* **What you need to do**
Show each line of the records in which the word "Machine" occurs.

[Collected data entries]
- - -
-- ==== Sys2Proof/Machine/Matrix.lean ====
section
/-! DEFINITION. The matrix unit: commands at issue, their run and their completion, accumulators, masks, poison and screening (10 R193-R216; 02 R51, R52). -/

namespace Sys2Proof.Machine

/-! Accumulators (10 R197). -/

/-- The gang's bind record on the thread's tile. -/
def State.tileOf (s : State) (t : Thread) : Option GangTile := (s.gangOf t).bind fun g => g.tile? t.vt

/-- The physical accumulator of a thread's name, none at or above NACC (05 R97, 10 R197). -/
def State.physAcc (s : State) (t : Thread) (a : Nat) : Option Nat :=
  match s.gangOf t, s.tileOf t with
  | some g, some k => if a < recNacc g.task then (nth k.amask t.thr [])[a]? else none
  | _, _ => none

/-- A physical accumulator of a core. -/
def Core.accum (c : Core) (n : Nat) : Acc := (c.acc.toList[n]?).getD Acc.fresh

/-- Changes a physical accumulator. -/
def Core.modAcc (c : Core) (n : Nat) (f : Acc → Acc) : Core := { c with acc := c.acc.mapFinIdx fun i a _ => if i = n then f a else a }

/-- The residue of a word (10 R215). -/
def residue (w : Lane) : Nat := w.toNat % 3

/-- The words that do not agree with their recorded residues (10 R215). -/
def Acc.broken (a : Acc) : List Nat := (List.range 256).filter fun k => residue (nth a.words k 0) != nth a.res k 0

/-- The accumulator with the residue of every word recorded anew. -/
def Acc.sealed (a : Acc) : Acc := { a with res := a.words.map residue }

/-- Writes words with new residues (10 R215). -/
def Acc.put (a : Acc) (l : List (Nat × Lane)) : Acc :=
  { a with words := l.foldl (fun w x => w.set x.1 x.2) a.words, res := l.foldl (fun w x => w.set x.1 (residue x.2)) a.res }

/-- Clears the poison of rows. -/
def Acc.heal (a : Acc) (rows : List Nat) : Acc := { a with poison := a.poison.filter fun r => !rows.contains r }

/-- The words of rows. -/
def rowWords (rows : List Nat) : List Nat := rows.flatMap fun i => (List.range 16).map fun j => 16 * i + j

/-! Windows (10 R199, R200). -/

/-- The row-column active rows and columns; none where either set is empty. -/
def activeRC (mrow mcol : BitVec 16) (row0 rext col0 cext : Nat) : List Nat × List Nat :=
  let r := (List.range 16).filter fun i => mrow.getLsbD i && row0 + i < rext
  let c := (List.range 16).filter fun j => mcol.getLsbD j && col0 + j < cext
  if r.isEmpty || c.isEmpty then ([], []) else (r, c)

/-- Row-column active words. -/
def activeWords (rc : List Nat × List Nat) : List (Nat × Nat) := rc.1.flatMap fun i => rc.2.map fun j => (i, j)

/-- The depths of a slice that are in MDEP and both extents. -/
def sliceDepths (mdep : BitVec 16) (a b : TidEntry) (k0 : Nat) : List Nat :=
  (List.range 16).filter fun d => mdep.getLsbD d && k0 + d < a.d0 && k0 + d < b.d1

/-- The magnitude planes of 02 R29. -/
def planesFig (c : Nat) : Nat := if isQx c then (qxK c + 1) / 2 else magPlanes c
/-- passes(B) of 10 R203. -/
def passesFig (c : Nat) : Nat := if c = 0 || c = 26 then 2 else 1

/-- The spans that a slice of an `mx.mma` reads: both plane groups, bitmaps, and the scales and streams of the active elements. -/
def mmaSpans (rd : Nat → Nat) (a b : TidEntry) (fa fb row0 col0 k0 : Nat) (rc : List Nat × List Nat) (ds : List Nat) : List (Nat × Nat) :=
  if rc.1.isEmpty || ds.isEmpty then []
  else
    let ia : Idx := { i0 := k0, i1 := row0, i2 := fa, i3 := 0 }
    let ib : Idx := { i0 := col0, i1 := k0, i2 := fb, i3 := 0 }
    [(a.group ia, groupBytes a.fmt), (b.group ib, groupBytes b.fmt)] ++
    (if a.bmap then [(a.bitmapAt ia, 32)] else []) ++ (if b.bmap then [(b.bitmapAt ib, 32)] else []) ++
    (if isBlock a.fmt then rc.1.flatMap fun i => ds.flatMap fun d => a.scaleSpans rd { i0 := k0 + d, i1 := row0 + i, i2 := fa, i3 := 0 } else []) ++
    (if isBlock b.fmt then rc.2.flatMap fun j => ds.flatMap fun d => b.scaleSpans rd { i0 := col0 + j, i1 := k0 + d, i2 := fb, i3 := 0 } else [])

/-- The indices of a block conversion: source and destination in the order of 10 R206. -/
def planePairs (row0 col0 face nb0 nb1 o0 o1 : Nat) : List (Idx × Idx) :=
  (List.range nb1).flatMap fun b1 => (List.range nb0).flatMap fun b0 =>
    (List.range 256).map fun n =>
      let x := 16 * b0 + n % 16
      let y := 16 * b1 + n / 16
      ({ i0 := col0 + x, i1 := row0 + y, i2 := face, i3 := 0 }, { i0 := o0 + x, i1 := o1 + y, i2 := face, i3 := 0 })

/-- The destination's blocks as index of their first element, those with an element in the extents. -/
def planeBlocks (b : TidEntry) (face nb0 nb1 o0 o1 : Nat) : List Idx :=
  (List.range nb1).flatMap fun y => (List.range nb0).filterMap fun x =>
    let i : Idx := { i0 := o0 + 16 * x, i1 := o1 + 16 * y, i2 := face, i3 := 0 }
    if b.has i then some i else none

/-- The elements of an `mx.st`, with the words they take (10 R207). -/
def stPairs (b : TidEntry) (mrow mcol : BitVec 16) (row0 col0 f2 f3 : Nat) : List (Nat × Idx) :=
  (activeWords (activeRC mrow mcol row0 b.d1 col0 b.d0)).map fun w =>
    (16 * w.1 + w.2, { i0 := col0 + w.2, i1 := row0 + w.1, i2 := f2, i3 := f3 })

/-- The rows that a mask names. -/
def maskRows (rows : Nat) : List Nat := bitsOf rows 16

/-- The local-store spans of a command: those it reads, then those it writes. -/
def MxCmd.spans (c : MxCmd) (rd : Nat → Nat) : List (Nat × Nat) × List (Nat × Nat) :=
  match c.op with
  | .mma _ _ _ a b row0 col0 dep0 nsl fa fb =>
    let rc := activeRC c.mrow c.mcol row0 a.d1 col0 b.d0
    ((List.range nsl).flatMap fun k =>
      mmaSpans rd a b fa fb row0 col0 (dep0 + 16 * k) rc (sliceDepths c.mdep a b (dep0 + 16 * k)), [])
  | .plane _ a b row0 col0 face nb0 nb1 o0 o1 =>
    let ps := planePairs row0 col0 face nb0 nb1 o0 o1
    ((ps.flatMap fun x => if a.has x.1 then a.spans rd x.1 ++ (if a.bmap then [(a.bitmapAt x.1, 32)] else []) else []).eraseDups,
     (b.writeSpans ((ps.map (·.2)).filter b.has)).eraseDups ++
       (if b.bmap then (planeBlocks b face nb0 nb1 o0 o1).map fun i => (b.bitmapAt i, 32) else []))
  | .st _ _ b row0 col0 f2 f3 => ([], b.writeSpans ((stPairs b c.mrow c.mcol row0 col0 f2 f3).map (·.2)))
  | .ld _ addr rows => ((maskRows rows).map fun r => (addr + 64 * r, 64), [])
  | _ => ([], [])

/-- A stash entry that a command of the core uses stays READY (10 R212). -/
def Core.stashInUse (c : Core) (e : Stash) : Bool :=
  c.mxq.any fun k =>
    let sp := k.spans c.rd
    (sp.1 ++ sp.2).any fun r => e.meets r.1 r.2

/-! Issue (10 R193-R195). -/

/-- Commands waiting in the queue, the running one apart. -/
def Core.mxWaiting (c : Core) : List MxCmd := c.mxq.filter fun k => k.done.isNone

/-- A command is ready when the queue has a place and its handle is not PENDING; a handle that holds FAULT faults, ahead of the command's own checks (10 R193, R195, 11 R240; their order is log entry 42's). -/
def State.mxGate (s : State) (t : Thread) (h : Option HReg) (body : Res) : Res :=
  if (s.core t.vt t.cslot).mxWaiting.length ≥ 16 then .wait s (.stall 7)
  else
    match t.useHandle h with
    | .wait => .wait s (.stall 5)
    | .fault f => .fault f
    | .free => body

/-- The local-store checks of a command (10 R203 row 6); an error in a word read is met when it runs (10 R213). -/
def State.mxLs (s : State) (t : Thread) (sp : List (Nat × Nat) × List (Nat × Nat)) (body : Res) : Res :=
  let acc (w : Bool) (r : Nat × Nat) : LsAccess := { addr := r.1, width := 0, bytes := r.2, write := w }
  let rec go : List LsAccess → LsCheck
    | [] => .ok
    | x :: r =>
      match s.lsCheckOne t x with
      | .ok => go r
      | .fault f => if f.cause = .memErr then go r else .fault f
      | .wait s => .wait s
  match go (sp.1.map (acc false) ++ sp.2.map (acc true)) with
  | .ok => body
  | .wait s => .wait s (.stall 12)
  | .fault f => .fault f

/-- The state after `n` draws. -/
def advance : Nat → Word → Word
  | 0, s => s
  | n + 1, s => advance n (next16 s).1

/-- A command with what it captures from its thread; id 0 until it is queued (10 R194). -/
def mxCommand (s : State) (t : Thread) (op : MxOp) (h : Option HReg) (mode : RM) (units : Nat) : MxCmd :=
  { id := 0, op := op, slot := t.slot, gang := t.gang, hasH := h.isSome, mrow := t.mrow, mcol := t.mcol, mdep := t.mdep,
    mode := (RM.code mode), satc := t.satc, seed := t.seed, inj := none, issued := s.clk, units := units, done := none }

/-- The command enters the queue; its handle becomes PENDING; `n` draws are taken under STOCH (10 R193-R195, 02 R43). -/
def mxEnqueue (s : State) (t : Thread) (c : MxCmd) (h : Option HReg) (n : Nat) : Res :=
  let (s, id) := s.newCmd
  let s := s.modCore t.vt t.cslot fun k => { k with mxq := k.mxq ++ [{ c with id := id }] }
  .done (s.modCur fun u =>
    let u := u.setH h (.pending id false)
    if c.mode = RM.code .stoch then { u with seed := advance n u.seed } else u) c.units 0

/-- The tensor checks that the matrix commands share: 03 R59, local space. -/
def mxTensorOk (e : TidEntry) (writes : Bool) : Bool := e.ok writes && !e.global

/-- The poisoned rows among these. -/
def Acc.poisoned (a : Acc) (rows : List Nat) : List Nat := rows.filter fun r => a.poison.contains r

/-- The fault POISON (16 R322). -/
def poisonFault (name : Nat) (rows : List Nat) : FaultInfo := { cause := .poison, info := w64 (ofBits rows + name * 2 ^ 16) }

/-- The fault ACC-RANGE (16 R322). -/
def accFault (name : Nat) : FaultInfo := { cause := .accRange, info := w64 name }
- - -
* **Exercise result**
-- ==== Sys2Proof/Machine/Matrix.lean ====
namespace Sys2Proof.Machine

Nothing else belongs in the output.